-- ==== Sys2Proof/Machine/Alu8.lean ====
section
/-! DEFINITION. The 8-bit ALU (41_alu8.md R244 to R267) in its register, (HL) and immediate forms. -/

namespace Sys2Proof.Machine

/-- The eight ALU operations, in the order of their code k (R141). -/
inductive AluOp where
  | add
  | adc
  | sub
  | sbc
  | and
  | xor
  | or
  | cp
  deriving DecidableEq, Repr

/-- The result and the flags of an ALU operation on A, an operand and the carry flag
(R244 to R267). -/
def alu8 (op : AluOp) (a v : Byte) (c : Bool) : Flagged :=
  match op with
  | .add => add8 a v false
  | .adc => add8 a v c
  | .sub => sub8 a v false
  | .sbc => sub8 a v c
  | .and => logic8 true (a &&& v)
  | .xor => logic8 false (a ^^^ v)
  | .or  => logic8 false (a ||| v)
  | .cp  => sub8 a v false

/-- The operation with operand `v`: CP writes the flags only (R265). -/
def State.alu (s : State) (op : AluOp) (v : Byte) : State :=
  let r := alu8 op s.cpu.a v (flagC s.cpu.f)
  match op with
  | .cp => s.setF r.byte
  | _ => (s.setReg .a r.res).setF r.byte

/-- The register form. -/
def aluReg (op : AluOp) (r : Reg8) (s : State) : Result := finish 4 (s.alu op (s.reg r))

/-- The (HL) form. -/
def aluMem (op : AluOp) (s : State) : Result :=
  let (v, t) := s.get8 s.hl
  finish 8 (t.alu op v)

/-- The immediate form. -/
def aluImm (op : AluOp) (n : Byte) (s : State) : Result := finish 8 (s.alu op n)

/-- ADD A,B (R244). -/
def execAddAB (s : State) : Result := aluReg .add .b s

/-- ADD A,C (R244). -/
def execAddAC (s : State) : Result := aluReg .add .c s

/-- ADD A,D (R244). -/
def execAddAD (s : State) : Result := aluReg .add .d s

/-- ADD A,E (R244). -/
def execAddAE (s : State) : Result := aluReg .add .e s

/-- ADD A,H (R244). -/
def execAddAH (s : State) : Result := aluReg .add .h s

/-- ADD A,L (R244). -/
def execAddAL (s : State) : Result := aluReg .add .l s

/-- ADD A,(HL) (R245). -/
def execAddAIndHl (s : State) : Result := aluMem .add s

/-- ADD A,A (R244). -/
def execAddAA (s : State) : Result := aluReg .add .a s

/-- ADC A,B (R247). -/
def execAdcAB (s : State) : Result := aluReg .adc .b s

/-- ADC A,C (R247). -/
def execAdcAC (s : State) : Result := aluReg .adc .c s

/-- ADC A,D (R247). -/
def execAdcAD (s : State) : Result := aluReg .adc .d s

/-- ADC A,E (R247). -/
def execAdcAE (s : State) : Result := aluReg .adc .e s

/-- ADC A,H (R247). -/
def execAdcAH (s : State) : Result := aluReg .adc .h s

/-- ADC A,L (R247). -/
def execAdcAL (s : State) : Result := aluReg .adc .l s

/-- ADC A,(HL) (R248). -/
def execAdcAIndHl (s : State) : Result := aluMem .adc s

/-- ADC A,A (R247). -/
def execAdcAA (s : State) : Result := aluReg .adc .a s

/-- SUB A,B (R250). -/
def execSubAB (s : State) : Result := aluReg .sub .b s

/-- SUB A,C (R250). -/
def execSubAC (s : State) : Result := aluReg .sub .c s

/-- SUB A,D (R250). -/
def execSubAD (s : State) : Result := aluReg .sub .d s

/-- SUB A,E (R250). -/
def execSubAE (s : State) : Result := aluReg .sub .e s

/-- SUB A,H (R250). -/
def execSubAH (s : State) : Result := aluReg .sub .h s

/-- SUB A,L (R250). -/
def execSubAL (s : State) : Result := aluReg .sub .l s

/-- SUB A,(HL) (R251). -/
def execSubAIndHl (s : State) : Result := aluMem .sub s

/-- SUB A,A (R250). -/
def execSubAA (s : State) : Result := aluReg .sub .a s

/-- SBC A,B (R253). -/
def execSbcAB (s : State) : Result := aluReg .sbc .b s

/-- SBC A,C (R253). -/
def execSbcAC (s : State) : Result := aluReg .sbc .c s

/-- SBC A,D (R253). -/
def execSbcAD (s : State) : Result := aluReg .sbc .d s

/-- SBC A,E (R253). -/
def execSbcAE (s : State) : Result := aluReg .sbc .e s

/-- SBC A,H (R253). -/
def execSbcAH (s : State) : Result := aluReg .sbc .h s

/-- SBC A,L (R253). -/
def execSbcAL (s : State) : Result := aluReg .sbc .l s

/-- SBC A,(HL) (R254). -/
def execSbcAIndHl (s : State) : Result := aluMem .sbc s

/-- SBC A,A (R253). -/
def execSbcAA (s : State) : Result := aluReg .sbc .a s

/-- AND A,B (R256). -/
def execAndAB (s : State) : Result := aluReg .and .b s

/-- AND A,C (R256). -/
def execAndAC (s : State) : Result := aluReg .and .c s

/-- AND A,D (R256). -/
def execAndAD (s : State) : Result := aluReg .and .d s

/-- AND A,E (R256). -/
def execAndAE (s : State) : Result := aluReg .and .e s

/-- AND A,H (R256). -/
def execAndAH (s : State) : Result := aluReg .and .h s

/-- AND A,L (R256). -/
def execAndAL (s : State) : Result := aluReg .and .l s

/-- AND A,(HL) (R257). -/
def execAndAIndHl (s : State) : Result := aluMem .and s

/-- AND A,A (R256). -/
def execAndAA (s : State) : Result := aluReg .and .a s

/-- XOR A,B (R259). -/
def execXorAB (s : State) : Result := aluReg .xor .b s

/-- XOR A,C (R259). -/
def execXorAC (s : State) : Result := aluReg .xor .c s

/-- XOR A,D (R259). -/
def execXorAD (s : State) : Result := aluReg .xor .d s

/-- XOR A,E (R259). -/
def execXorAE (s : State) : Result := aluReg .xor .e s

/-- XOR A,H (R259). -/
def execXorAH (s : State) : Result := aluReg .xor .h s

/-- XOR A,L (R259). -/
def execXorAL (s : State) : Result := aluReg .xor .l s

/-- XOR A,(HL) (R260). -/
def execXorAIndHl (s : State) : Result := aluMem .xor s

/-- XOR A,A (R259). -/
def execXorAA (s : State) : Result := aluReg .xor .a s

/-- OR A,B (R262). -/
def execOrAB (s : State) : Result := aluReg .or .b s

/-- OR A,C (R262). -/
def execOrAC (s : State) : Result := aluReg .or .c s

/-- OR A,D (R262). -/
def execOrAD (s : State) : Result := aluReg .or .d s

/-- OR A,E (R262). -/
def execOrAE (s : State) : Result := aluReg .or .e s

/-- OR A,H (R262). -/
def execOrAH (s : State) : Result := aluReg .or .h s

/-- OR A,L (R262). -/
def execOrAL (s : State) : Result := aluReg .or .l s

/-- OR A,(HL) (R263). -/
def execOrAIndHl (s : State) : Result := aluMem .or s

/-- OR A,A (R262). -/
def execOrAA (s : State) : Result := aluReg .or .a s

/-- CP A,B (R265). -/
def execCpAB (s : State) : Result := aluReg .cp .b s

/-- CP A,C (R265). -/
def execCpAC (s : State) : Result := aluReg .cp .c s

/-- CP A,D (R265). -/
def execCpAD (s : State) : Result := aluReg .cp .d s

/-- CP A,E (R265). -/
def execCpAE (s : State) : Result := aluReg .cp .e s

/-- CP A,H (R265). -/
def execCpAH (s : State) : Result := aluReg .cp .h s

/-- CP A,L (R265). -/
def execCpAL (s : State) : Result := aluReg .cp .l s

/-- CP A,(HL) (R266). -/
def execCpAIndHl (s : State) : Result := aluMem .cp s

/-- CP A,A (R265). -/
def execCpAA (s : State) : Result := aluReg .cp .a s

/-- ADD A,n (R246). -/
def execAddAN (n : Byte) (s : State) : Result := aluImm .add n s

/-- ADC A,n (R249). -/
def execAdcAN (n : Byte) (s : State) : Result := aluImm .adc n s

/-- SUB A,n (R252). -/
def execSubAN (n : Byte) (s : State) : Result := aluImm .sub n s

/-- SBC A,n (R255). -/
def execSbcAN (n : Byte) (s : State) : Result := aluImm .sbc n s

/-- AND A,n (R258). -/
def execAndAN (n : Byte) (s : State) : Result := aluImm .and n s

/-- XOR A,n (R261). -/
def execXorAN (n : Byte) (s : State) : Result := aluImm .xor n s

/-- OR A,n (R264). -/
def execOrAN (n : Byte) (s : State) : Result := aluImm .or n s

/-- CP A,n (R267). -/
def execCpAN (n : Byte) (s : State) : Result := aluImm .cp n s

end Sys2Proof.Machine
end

○ ○ ○

→ WHAT YOU SHOULD DO
What you give back should be the lines from the one with "def execCpAL (s" to the end of the data, copied exactly, both ends included.

→ SOLUTION FOR THIS PROBLEM
def execCpAL (s : State) : Result := aluReg .cp .l s

/-- CP A,(HL) (R266). -/
def execCpAIndHl (s : State) : Result := aluMem .cp s

/-- CP A,A (R265). -/
def execCpAA (s : State) : Result := aluReg .cp .a s

/-- ADD A,n (R246). -/
def execAddAN (n : Byte) (s : State) : Result := aluImm .add n s

/-- ADC A,n (R249). -/
def execAdcAN (n : Byte) (s : State) : Result := aluImm .adc n s

/-- SUB A,n (R252). -/
def execSubAN (n : Byte) (s : State) : Result := aluImm .sub n s

/-- SBC A,n (R255). -/
def execSbcAN (n : Byte) (s : State) : Result := aluImm .sbc n s

/-- AND A,n (R258). -/
def execAndAN (n : Byte) (s : State) : Result := aluImm .and n s

/-- XOR A,n (R261). -/
def execXorAN (n : Byte) (s : State) : Result := aluImm .xor n s

/-- OR A,n (R264). -/
def execOrAN (n : Byte) (s : State) : Result := aluImm .or n s

/-- CP A,n (R267). -/
def execCpAN (n : Byte) (s : State) : Result := aluImm .cp n s

end Sys2Proof.Machine
end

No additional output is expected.